EXERCISE BRIEF: Output the data word for word. Begin at its first line and end at the line with "def countValue (c".

DATA:
-- ==== Sys2Proof/Machine/Operands.lean ====
section
/-! DEFINITION. How operands are formed (30_encoding.md R128) and the byte and bit helpers the decoder, the
register rules and the memory operations share: halves and bytes of a value, big-endian assembly
(20_memory.md R84), sign extension, hardwired bits, single-bit update. -/

namespace Sys2Proof.Machine

/-- Bits 15:8 of a word. -/
def hiByte (w : Word) : Byte := w.extractLsb' 8 8

/-- Bits 7:0 of a word. -/
def loByte (w : Word) : Byte := w.extractLsb' 0 8

/-- `h ++ l`: the word whose byte at the lower address is `h` (R84, R128 a). -/
def mkWord (h l : Byte) : Word := h ++ l

/-- `zext_16` of a byte. -/
def byteToWord (b : Byte) : Word := b.setWidth 16

/-- One bit of a value set to a level; the other bits stay. -/
def putBit {w : Nat} (v : BitVec w) (i : Nat) (b : Bool) : BitVec w :=
  if b then v ||| (1#w <<< i) else v &&& ~~~(1#w <<< i)

/-- A bit of a register as a value of width 1 is written from a Bool (R8). -/
def bit1 (b : Bool) : BitVec 1 := BitVec.ofBool b

/-- Bit 0 hardwired 0, 16 bits (R128 d). -/
def evenWord (w : Word) : Word := w &&& 0xFFFE

/-- Bit 0 hardwired 0 (R128 b, c). -/
def evenAddr (a : Addr) : Addr := a &&& 0xFFFFFFFE

/-- The low `n` bits of a value; the others are 0. -/
def lowBits {w : Nat} (n : Nat) (v : BitVec w) : BitVec w := v &&& BitVec.ofNat w (2 ^ n - 1)

/-- An address on the bus: `ADDR_BITS` bits, "bits at or above `ADDR_BITS` do not exist" (20_memory.md R80,
44_dma.md R386; entry 2). -/
def onBus (c : Config) (a : Addr) : Addr := lowBits c.addrBits a

/-- A value in the data latch: `DATA_BITS` bits (00_scope.md R6, 41_bus_arbiter.md R170; entry 2). -/
def onLatch (c : Config) (v : Word) : Word := lowBits c.dataBits v

/-- A value of SRC_ADDR, DST_ADDR or `dma_addr`: `ADDR_BITS` bits, bit 0 hardwired 0 (10_state.md R31, R61). -/
def addrReg (c : Config) (a : Addr) : Addr := onBus c (evenAddr a)

/-- `sext` of an increment to an address (R128 d). -/
def sextAddr (w : Word) : Addr := w.signExtend 32

/-- An address register moved by an increment, modulo 2^`ADDR_BITS` (42_blitter.md R223, 44_dma.md R404). -/
def stepAddr (c : Config) (a inc : Addr) : Addr := onBus c (a + inc)

/-- A count field: 0 stands for 65536 (R128 e). -/
def countValue (c : Word) : Nat := if c = 0 then 65536 else c.toNat

/-- A timer data value: 0 stands for 256 (R128 f). -/
def timerValue (v : Byte) : Nat := if v = 0 then 256 else v.toNat

/-- A vector number `VR[7:4] ++ s` (R128 h). -/
def vectorNumber (vr : Byte) (s : BitVec 4) : Byte := vr.extractLsb' 4 4 ++ s

/-- `ceil_div` (00_scope.md R8); the divider is a timer's, never 0. -/
def ceilDiv (a b : Nat) : Nat := (a + b - 1) / b

/-- Half A (bits 15:8) of a 16-bit source vector replaced (10_state.md R43). -/
def putHalfA (v : Word) (b : Byte) : Word := b ++ loByte v

/-- Half B (bits 7:0) of a 16-bit source vector replaced (10_state.md R43). -/
def putHalfB (v : Word) (b : Byte) : Word := hiByte v ++ b

/-- Bits 31:24 of an address. -/
def addrTop (a : Addr) : Byte := a.extractLsb' 24 8
/-- Bits 23:16 of an address. -/
def addrHi (a : Addr) : Byte := a.extractLsb' 16 8
/-- Bits 15:8 of an address. -/
def addrMid (a : Addr) : Byte := a.extractLsb' 8 8
/-- Bits 7:0 of an address. -/
def addrLo (a : Addr) : Byte := a.extractLsb' 0 8

/-- `h ++ m ++ l` as an address (R128 c; the 3 address bytes of R130). -/
def mkAddr (h m l : Byte) : Addr := (0 : Byte) ++ h ++ m ++ l

/-- Byte `k` of a register value of `size` bytes, byte 0 being the most significant (20_memory.md R88). -/
def regByte (v : BitVec 32) (size k : Nat) : Byte := (v >>> (8 * (size - 1 - k))).setWidth 8

/-- Byte `k` of a register value replaced (20_memory.md R89). -/
def putRegByte (v : BitVec 32) (size k : Nat) (b : Byte) : BitVec 32 :=
  (v &&& ~~~((0xFF : BitVec 32) <<< (8 * (size - 1 - k)))) ||| (b.setWidth 32 <<< (8 * (size - 1 - k)))

/-- A byte of a 16-byte buffer; an index outside it, which no rule uses, gives 0. -/
def bufGet (v : Vector Byte 16) (i : Nat) : Byte := (v[i]?).getD 0

/-- A byte of a 16-byte buffer replaced; an index outside it changes nothing. -/
def bufPut (v : Vector Byte 16) (i : Nat) (b : Byte) : Vector Byte 16 := v.setIfInBounds i b

/-- An entry of a 16-word table (halftone, palette). -/
def tableGet (v : Vector Word 16) (n : BitVec 4) : Word := v[n.toNat]'n.isLt

/-- An entry of a 16-word table replaced. -/
def tablePut (v : Vector Word 16) (n : BitVec 4) (w : Word) : Vector Word 16 := v.set n.toNat w n.isLt

/-- `base + n` as an address. -/
def addrAt (base o : Nat) : Addr := BitVec.ofNat 32 (base + o)

/-- The timer of a TMODE_AB row (30_encoding.md R122). -/
def timerOfAB : TimerAB → TimerId
  | .a => .a
  | .b => .b

/-- The timer of a TMODE_CD row (30_encoding.md R123). -/
def timerOfCD : TimerCD → TimerId
  | .c => .c
  | .d => .d

/-- The offset a lane of a 16-bit register at offset `o` is reached at, and the width of the access. -/
def laneAccess (o : Nat) : Lane → Nat × Width
  | .hi => (o, .byte)
  | .lo => (o + 1, .byte)
  | .both => (o, .word)

/-- The slots in the order of 10_state.md R23. -/
def slotIds : List SlotId :=
  [.ta, .tb, .tc, .td, .blitResume, .vidLine, .vidDeOn, .vidDeOff, .vidHb, .sndDrain]

/-- The slot with an id (10_state.md R23). -/
def slotGet (t : Slots) : SlotId → Slot
  | .ta => t.ta
  | .tb => t.tb
  | .tc => t.tc
  | .td => t.td
  | .blitResume => t.blitResume
  | .vidLine => t.vidLine
  | .vidDeOn => t.vidDeOn
  | .vidDeOff => t.vidDeOff
  | .vidHb => t.vidHb
  | .sndDrain => t.sndDrain

/-- The slots with one slot replaced. -/
def slotPut (t : Slots) (id : SlotId) (x : Slot) : Slots :=
  match id with
  | .ta => { t with ta := x }
  | .tb => { t with tb := x }
  | .tc => { t with tc := x }
  | .td => { t with td := x }
  | .blitResume => { t with blitResume := x }
  | .vidLine => { t with vidLine := x }
  | .vidDeOn => { t with vidDeOn := x }
  | .vidDeOff => { t with vidDeOff := x }
  | .vidHb => { t with vidHb := x }
  | .sndDrain => { t with sndDrain := x }

/-- The record of a timer (10_state.md R49). -/
def timerGet (m : Mfp) : TimerId → Timer
  | .a => m.ta
  | .b => m.tb
  | .c => m.tc
  | .d => m.td

/-- The MFP with the record of one timer replaced. -/
def timerPut (m : Mfp) (id : TimerId) (x : Timer) : Mfp :=
  match id with
  | .a => { m with ta := x }
  | .b => { m with tb := x }
  | .c => { m with tc := x }
  | .d => { m with td := x }

/-- The scheduler slot of a timer (40_scheduler.md R146). -/
def timerSlot : TimerId → SlotId
  | .a => .ta
  | .b => .tb
  | .c => .tc
  | .d => .td

/-- `timer_source(T)` (43_mfp.md R300, R332). -/
def timerSource : TimerId → BitVec 4
  | .a => 13
  | .b => 8
  | .c => 5
  | .d => 4

/-- `line_source(i)` (43_mfp.md R300). -/
def lineSource (i : BitVec 3) : BitVec 4 :=
  if i = 7 then 15 else if i = 6 then 14 else if i = 5 then 7 else if i = 4 then 6
  else i.setWidth 4

/-- `class(m)` of a mode code (43_mfp.md R320, 30_encoding.md R122, R123). -/
def timerClass (m : BitVec 4) : TimerClass :=
  if m = 1 then .delay 4
  else if m = 2 then .delay 10
  else if m = 3 then .delay 16
  else if m = 4 then .delay 50
  else if m = 5 then .delay 64
  else if m = 6 then .delay 100
  else if m = 7 then .delay 200
  else if m = 8 then .event
  else .stopped

/-- The base address of a bank (20_memory.md R81). -/
def bankBase (c : Config) : Bank → Nat
  | .blit => c.blitBase
  | .mfp => c.mfpBase
  | .dma => c.dmaBase
  | .vid => c.vidBase
  | .snd => c.sndBase

/-- The number of bytes of a bank (20_memory.md R81). -/
def bankSize : Bank → Nat
  | .blit => 0x40
  | .mfp => 0x30
  | .dma => 0x10
  | .vid => 0x80
  | .snd => 0x40

/-- `T_JAM[bank]` (41_bus_arbiter.md R174). -/
def bankJam (c : Config) : Bank → Nat
  | .blit => c.tJam.blit
  | .mfp => c.tJam.mfp
  | .dma => c.tJam.dma
  | .vid => c.tJam.vid
  | .snd => c.tJam.snd

/-- The bus address of a bank's offset (20_memory.md R81). -/
def bankAddr (c : Config) (b : Bank) (o : Nat) : Addr := onBus c (addrAt (bankBase c b) o)

/-- An address lies in a range. -/
def inRange (r : AddrRange) (a : Nat) : Bool := decide (r.base ≤ a) && decide (a < r.base + r.size)

/-- `remap` (20_memory.md R82), an address to an address: the first window that holds it moves it; no window,
identity (entry 3). -/
def remapAddr (c : Config) (a : Addr) : Addr :=
  match c.remap.find? (fun w => inRange w.src a.toNat) with
  | some w => onBus c (addrAt w.dst (a.toNat - w.src.base))
  | none => a

/-- The offset in a bank, if the address lies in it. -/
def bankOffset (c : Config) (b : Bank) (p : Nat) : Option Nat :=
  if inRange ⟨bankBase c b, bankSize b⟩ p then some (p - bankBase c b) else none

/-- The region of an address after remapping, tried in the order of 20_memory.md R81. -/
def regionOf (c : Config) (p : Addr) : Region :=
  match bankOffset c .blit p.toNat with
  | some o => .bank .blit o
  | none =>
  match bankOffset c .mfp p.toNat with
  | some o => .bank .mfp o
  | none =>
  match bankOffset c .dma p.toNat with
  | some o => .bank .dma o
  | none =>
  match bankOffset c .vid p.toNat with
  | some o => .bank .vid o
  | none =>
  match bankOffset c .snd p.toNat with
  | some o => .bank .snd o
  | none =>
    if p.toNat < c.ramSize then .ram
    else if c.extRegions.any (fun r => inRange r p.toNat) then .ext
    else .none

/-- `SAMPLE_PERIOD[r]` (30_encoding.md R127). -/
def samplePeriod (c : Config) (r : BitVec 2) : Nat :=
  if r = 0 then c.samplePeriod0 else if r = 1 then c.samplePeriod1
  else if r = 2 then c.samplePeriod2 else c.samplePeriod3

/-- `VT[mode]` (45_video.md R431). -/
def videoTiming (c : Config) : VideoMode → VideoTiming
  | .pal50 => c.vtPal50
  | .ntsc60 => c.vtNtsc60
  | .mono71 => c.vtMono71

end Sys2Proof.Machine
end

RESULT FOR THIS EXERCISE:
-- ==== Sys2Proof/Machine/Operands.lean ====
section
/-! DEFINITION. How operands are formed (30_encoding.md R128) and the byte and bit helpers the decoder, the
register rules and the memory operations share: halves and bytes of a value, big-endian assembly
(20_memory.md R84), sign extension, hardwired bits, single-bit update. -/

namespace Sys2Proof.Machine

/-- Bits 15:8 of a word. -/
def hiByte (w : Word) : Byte := w.extractLsb' 8 8

/-- Bits 7:0 of a word. -/
def loByte (w : Word) : Byte := w.extractLsb' 0 8

/-- `h ++ l`: the word whose byte at the lower address is `h` (R84, R128 a). -/
def mkWord (h l : Byte) : Word := h ++ l

/-- `zext_16` of a byte. -/
def byteToWord (b : Byte) : Word := b.setWidth 16

/-- One bit of a value set to a level; the other bits stay. -/
def putBit {w : Nat} (v : BitVec w) (i : Nat) (b : Bool) : BitVec w :=
  if b then v ||| (1#w <<< i) else v &&& ~~~(1#w <<< i)

/-- A bit of a register as a value of width 1 is written from a Bool (R8). -/
def bit1 (b : Bool) : BitVec 1 := BitVec.ofBool b

/-- Bit 0 hardwired 0, 16 bits (R128 d). -/
def evenWord (w : Word) : Word := w &&& 0xFFFE

/-- Bit 0 hardwired 0 (R128 b, c). -/
def evenAddr (a : Addr) : Addr := a &&& 0xFFFFFFFE

/-- The low `n` bits of a value; the others are 0. -/
def lowBits {w : Nat} (n : Nat) (v : BitVec w) : BitVec w := v &&& BitVec.ofNat w (2 ^ n - 1)

/-- An address on the bus: `ADDR_BITS` bits, "bits at or above `ADDR_BITS` do not exist" (20_memory.md R80,
44_dma.md R386; entry 2). -/
def onBus (c : Config) (a : Addr) : Addr := lowBits c.addrBits a

/-- A value in the data latch: `DATA_BITS` bits (00_scope.md R6, 41_bus_arbiter.md R170; entry 2). -/
def onLatch (c : Config) (v : Word) : Word := lowBits c.dataBits v

/-- A value of SRC_ADDR, DST_ADDR or `dma_addr`: `ADDR_BITS` bits, bit 0 hardwired 0 (10_state.md R31, R61). -/
def addrReg (c : Config) (a : Addr) : Addr := onBus c (evenAddr a)

/-- `sext` of an increment to an address (R128 d). -/
def sextAddr (w : Word) : Addr := w.signExtend 32

/-- An address register moved by an increment, modulo 2^`ADDR_BITS` (42_blitter.md R223, 44_dma.md R404). -/
def stepAddr (c : Config) (a inc : Addr) : Addr := onBus c (a + inc)

/-- A count field: 0 stands for 65536 (R128 e). -/
def countValue (c : Word) : Nat := if c = 0 then 65536 else c.toNat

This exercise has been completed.